This Constitution was short-lived. It was opposed to the general opinion of Europe. A single chamber elected by the people was empowered to nominate a State Council of thirteen members, whose term of office was to be but four years. The Crown was silent and powerless in the presence of the Legislature. The sovereign was obliged to yield to every whim of the assembly—and to unjust and fatal laws he could only oppose a temporary opposition. This ” Congress ” commenced issuing theoretical principles, and entangled itself in questions of secondary importance ; and the Constitution was ” reduced to a collection of theoretical maxims.” It is said that during the last months of its existence there were committed more scandals, more injustice, and more illegalities, if possible, than during the days of absolutism. The establishment of this Constitution of 1822 was so strongly opposed by Russia, Austria, and Prussia, that they recalled their ministers from the court of Dom John.

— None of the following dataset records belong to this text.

/-- The elements at some indices are changed; a change that changes nothing twice is made once. -/
theorem foldl_modifyAt {α : Type} {f : α → α} (h : ∀ a, f (f a) = f a) (l : List Nat) (cs : List α) :
    l.foldl (fun acc i => modifyAt f i acc) cs = cs.mapIdx fun j a => if j ∈ l then f a else a := by
  induction l generalizing cs with
  | nil => exact (mapIdx_same (by simp)).symm
  | cons i l ih =>
    rw [List.foldl_cons, ih, modifyAt_eq_mapIdx, List.mapIdx_mapIdx]
    congr 1
    funext j a
    by_cases h1 : j = i <;> by_cases h2 : j ∈ l <;> simp [h1, h2, h, Function.comp]

/-! ### Channels of a station -/

/-- A change of one channel changes that channel of that station and nothing else. -/
theorem updateChannel_eq (st : StationId) (ch : Nat) (f : Channel → Channel) (b : Block) :
    updateChannel st ch f b =
      { b with
        stations :=
          b.stations.set st
            { b.stations.get st with channels := modifyAt f ch (b.stations.get st).channels } } := rfl

/-- Changes of several channels of one station. -/
theorem foldl_updateChannel (st : StationId) (f : Channel → Channel) (l : List Nat) (b : Block) :
    l.foldl (fun acc ch => updateChannel st ch f acc) b =
      { b with
        stations :=
          b.stations.set st
            { b.stations.get st with
              channels := l.foldl (fun acc i => modifyAt f i acc) (b.stations.get st).channels } } := by
  induction l generalizing b with
  | nil =>
    show b = { b with stations := b.stations.set st (b.stations.get st) }
    rw [Four.set_get]
  | cons i l ih =>
    rw [List.foldl_cons, ih, updateChannel_eq]
    simp

/-- What a refresh marks: each channel of an ARMED station whose output it sends on (R119). -/
theorem markSent_armed {b : Block} {st : StationId} (h : (b.stations.get st).state = .armed) :
    markSent b st =
      { b with
        stations :=
          b.stations.set st
            { b.stations.get st with
              channels :=
                (b.stations.get st).channels.mapIdx fun i ch =>
                  if i < (b.config st).channels ∧ b.chain.outputs.getD ((b.config st).firstOutput + i) false = true then
                    { ch with lastOn := some b.clock }
                  else ch } } := by
  have same (l : List Nat) (c : Block) (hc : c.clock = b.clock) :
      l.foldl (fun acc ch => updateChannel st ch (fun c => { c with lastOn := some acc.clock }) acc) c =
        l.foldl (fun acc ch => updateChannel st ch (fun c => { c with lastOn := some b.clock }) acc) c := by
    induction l generalizing c with
    | nil => rfl
    | cons i l ih =>
      rw [List.foldl_cons, List.foldl_cons, hc]
      exact ih _ hc
  unfold markSent
  rw [if_pos (show (b.station st).state = .armed from h), same _ _ rfl, foldl_updateChannel,
    foldl_modifyAt (f := fun c : Channel => { c with lastOn := some b.clock }) fun _ => rfl]
  simp [channelNumbers, channelState]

Prior to this time there had been Cortes in Portugal apparently as wise and independent as any ever assembled in Europe. This was the case in 1352 ; and in 1697 a meeting of the Cortes is recorded, consisting of members of the three estates of the realm : the clergy, the nobility, and the people.

It is easy to imagine that violent opposition to the Constitution and the Cortes should have arisen. In February, 1823, the Count de Amarante issued a proclamation at Villa Real de Tras-os-Montes, in which he declared that he rose ” to deliver the country from the yoke of the Cortes and the revolutionary pest, and to give the King his liberty ; ” a performance for which he was deprived by the King of his titles and honors, and was forced to take refuge in Spain with his troops.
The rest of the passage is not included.